No, there's not a city called Chiang Pai, but there is a Chiang Mai and a Pai and they're both in the north of Thailand and both of them should be at the top of your Thailand list.
Chiang Mai
If I could pick one city in Thailand to recommend, it would hands-down be Chiang Mai. Due to a million people raving about it and more than a few good words from my cousin who studied there, it was my mission to get there and stay there for the majority of my Thailand vacation. It did not disappoint.
Arriving in this place was the biggest breath of fresh air in a long time -- literally (Saigon for 5 months + Bangkok). George and I were greeted enthusiastically by our host and her array of sleepy cats at Banilah Guesthouse. We were given a map and a complete rundown of the city -- where to eat, where to shop, where to explore. Finally, we were in a place surrounded by nature where we could breathe. This is what we'd been waiting for.
Banilah
Chiang Mai is a good mix of locals and Western travelers. A calm, artsy-city with an abundance of handmade goods and lovely people who actually stop to let you cross the road. One of the first things I noticed was the lack of motorbikes, which is a luxury I never thought I'd appreciate until Vietnam. The streets are adorned with curry joints, boutique shops, and milk tea stalls. There are temples aplenty, and there's something really charming about seeing monks wandering about.
The main attraction is the "temple on the mountain", Doi Suthep. It's a bit of a trek to get up there -- you ride up the mountain in a rót daang (a shared taxi truck) to the base of the temple, which is super zigzag-y and takes about 45 minutes. We happened to go up there on an unlucky day: rainy and foggy, which obstructed the famous overview of the city. I think fog is cool though, and it made for some cool pictures, but we didn't stay too long because the moisture attracted swarms of mosquitoes and everyone was getting eaten alive.
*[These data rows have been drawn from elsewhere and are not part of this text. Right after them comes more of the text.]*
/-- One micro-op (R119). -/
def uop (r : NRun) (par : Nat → Int) (w : Nat) : NRun :=
  let d := fld w 9 3
  let sc := fld w 6 3
  let imm := fld w 0 6
  let dv := srcVal r par d imm
  let sv := srcVal r par sc imm
  match fld w 12 4 with
  | 0x0 => { r with ended := true }
  | 0x1 => putDst r d sv
  | 0x2 => putSat r d (dv + sv)
  | 0x3 => putSat r d (dv - sv)
  | 0x4 => if imm % 16 = 0 then r else putDst r d (dv - dv / 2 ^ (imm % 16))
  | 0x5 =>
    let n := sext 6 imm
    if 0 < n then putSat r d (dv * 2 ^ n.toNat) else if n < 0 then putSat r d (rneShift dv (-n).toNat) else r
  | 0x6 => { r with c := decide (sv ≤ dv) }
  | 0x7 => { r with c := decide (dv = sv) }
  | 0x8 => if d = 0 ∨ (d = 1 ∧ r.c) ∨ (d = 2 ∧ !r.c) then { r with skip := imm } else r
  | 0x9 => fireRun r par (d % 4) (bitOf d 2) sv
  | 0xA =>
    let q := clampI (-8) 7 (rneShift sv d)
    let r' := if q ≠ 0 then emitRun r true q else r
    { r' with u := q * 2 ^ d, c := decide (q ≠ 0) }
  | 0xB =>
    match d with
    | 0 => { r with aux := imm % 16 }
    | 1 => { r with aux := r.aux - 1, c := decide (r.aux - 1 ≠ 0) }
    | _ => { r with c := decide (r.aux ≠ 0) }
  | 0xC => putSat r d (rneShift (dv * sv) 12)
  | 0xD => let a : Int := if sv < 0 then -sv else sv; putDst r d (clampI (-a) a dv)
  | _ => r

/-- A program runs from micro-op `pc` until END, forward only (R122). -/
def runOps (ops : Nat → Nat) (par : Nat → Int) (r : NRun) (pc : Nat) : Nat → NRun
  | 0 => r
  | n + 1 =>
    if r.ended ∨ 64 ≤ pc then r
    else if r.skip ≠ 0 then runOps ops par { r with skip := r.skip - 1 } (pc + 1) n
    else runOps ops par { uop r par (ops pc) with uops := r.uops + 1 } (pc + 1) n

/-- Parameter word `k` of a neuron's set as a signed value (R123). -/
def paramVal (s : State) (c set k : Nat) : Int := sext 24 (coreRd s c (paramOff set k) 4)
def controlWord (s : State) (c set : Nat) : Nat := coreRd s c (paramOff set 15) 4

/-- A neuron's program runs from `entry` with T = `t0`; at a close ACC, TOUCHED and EMITTED are then cleared (R117).
The answer holds the emission. -/
def runNeuron (s : State) (c n entry : Nat) (t0 : Int) (close : Bool) : State × Option (Bool × Int) :=
  let w := coreRd s c (neuronOff n) 4
  let a := coreRd s c (accOff n) 4
  let pn := n ^^^ 1
  let pw := coreRd s c (neuronOff pn) 4
  let set := fld w 28 4
  let model := controlWord s c set % 8
  let r0 : NRun := { mem := sext 24 w, acc := sext 24 a, t := t0, pair := sext 24 pw, aux := fld w 24 4, emitted := bitOf a 30 }
  let r := runOps (fun k => coreRd s c (opOff model k) 2) (paramVal s c set) r0 entry 64
  let s := coreWr s c (neuronOff pn) 4 (twos 24 r.pair + fld pw 24 8 * 2 ^ 24)
  let s := coreWr s c (neuronOff n) 4 (twos 24 r.mem + r.aux * 2 ^ 24 + set * 2 ^ 28)
  let acc := if close then fld a 24 5 * 2 ^ 24
    else twos 24 r.acc + fld a 24 5 * 2 ^ 24 + b2n (bitOf a 29) * 2 ^ 29 + b2n r.emitted * 2 ^ 30
  let s := coreWr s c (accOff n) 4 acc
  let s := winPass s (winKey 2 (physOf s 2 c)) r.uops
  let s := c32 (c32 (c32 (c64 s 0x20050 r.uops) 0x20068 r.sats) 0x20064 r.clips) 0x2006C r.doubles
  (s, r.emit)

/-! ## Populations and emissions (R124, R132 to R136) -/

structure Pop where
  off : Nat
  pset : Nat
  count : Nat
  rank : Nat
  readout : Bool
  graded : Bool
  mcCount : Nat
  mcBase : Nat

def popAt (s : State) (c p : Nat) : Pop :=
  let o := popOff p
  let w := coreRd s c o 2
  let f := coreRd s c (o + 4) 1
  { off := fld w 0 12, pset := fld w 12 4, count := fld (coreRd s c (o + 2) 2) 0 13, rank := fld f 0 3, readout := bitOf f 3
    graded := bitOf f 4, mcCount := fld (coreRd s c (o + 5) 1) 0 7, mcBase := fld (coreRd s c (o + 6) 2) 0 11 }

/-- The population that holds the neuron at `rel` of the instance's block. -/
def popHolding (s : State) (c rel : Nat) : Option Pop :=
  (findBelow (fun p => let q := popAt s c p; decide (q.off ≤ rel ∧ rel < q.off + q.count)) 56).map (popAt s c)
Glad we saw it though.
Burmese food from The Swan
Chiang Mai Breakfast World
Some of my fav things I've eaten in Asia were in Chiang Mai. So much street pad thai, curry served in coconuts, and a Burmese joint recommended by my cousin. I will go as far as to say that the Burmese meal I had was one of the best things I've eaten in Asia. I discovered coconut sticky rice with mango, and the best milk tea I've ever had.
You know what else is cool? Street markets is cool. There are TONS, and they're all primo. I did the majority of my shopping in this city, and I got all kinds of things: kimonos, shoes, organic tea, hand-carved wooden cooking utensils, harem pants, screen-printed t-shirts, handbags, etc. The cream-of-the-crop market is the Sunday Night Market, filled with all sorts of artisanal handmade goods. If you visit Chiang Mai, make sure you're there on a Sunday as not to miss this.
George and I took a cooking class from "the best Thai cookery school", where we were taken to a produce market to learn about Thai ingredients then bussed to an open-air kitchen outside the city center. We learned to make 6 different dishes -- papaya salad, curry, soup, stir fry, pad Thai, and mango sticky rice. They provided a fool-proof recipe book so now I can make ya some authentic green curry whenevs (and I'd be happy to).
Pai
Pai is an odd little town north of Chiang Mai. I don't know how to describe it other than a Westernized, artsy oasis of brunch and bungalows. Now, I know when traveling Thailand "Western" isn't exactly what you're searching for, but this is such an eccentric place where the appeal lies in the fact that this place exists in such a random location near the Myanmar border. Seasoned travelers tend to snub it because it isn't "authentic Thailand", but I was entertained. I like brunch and bungalows.
We stayed for 3 (or was it 4?) nights just meandering about, eating curry and fake Chipotle (they ripped off the menu but didn't have like 50% of the ingredients. ASIA THO.). We stayed in an insanely nice bungalow near the river with our own private hammock and pristine bathroom. Yeah, guilty, we were glampackers for a few days. Really though, stay in one of these huts.
We did the quintessential trek/tour through Lod Cave, then to a hot spring and a waterfall. Lod Cave was really cool, although I got shit on by a bat at one point and was paranoid for the rest of the day that I had rabies or parasites because I've been a hypochondriac since I got amoebas in Saigon. The hot spring was the highlight. The waterfall was a bit of a letdown, but overall enjoyed the tour.
To finish off...
This blog post has taken me over 2 months to finish and I think I finally summed it up to my liking. I'll get to blogging about our last stop in Thailand, paradise-dream-beach-land Koh Tao, as soon as I'm more settled into the new school year.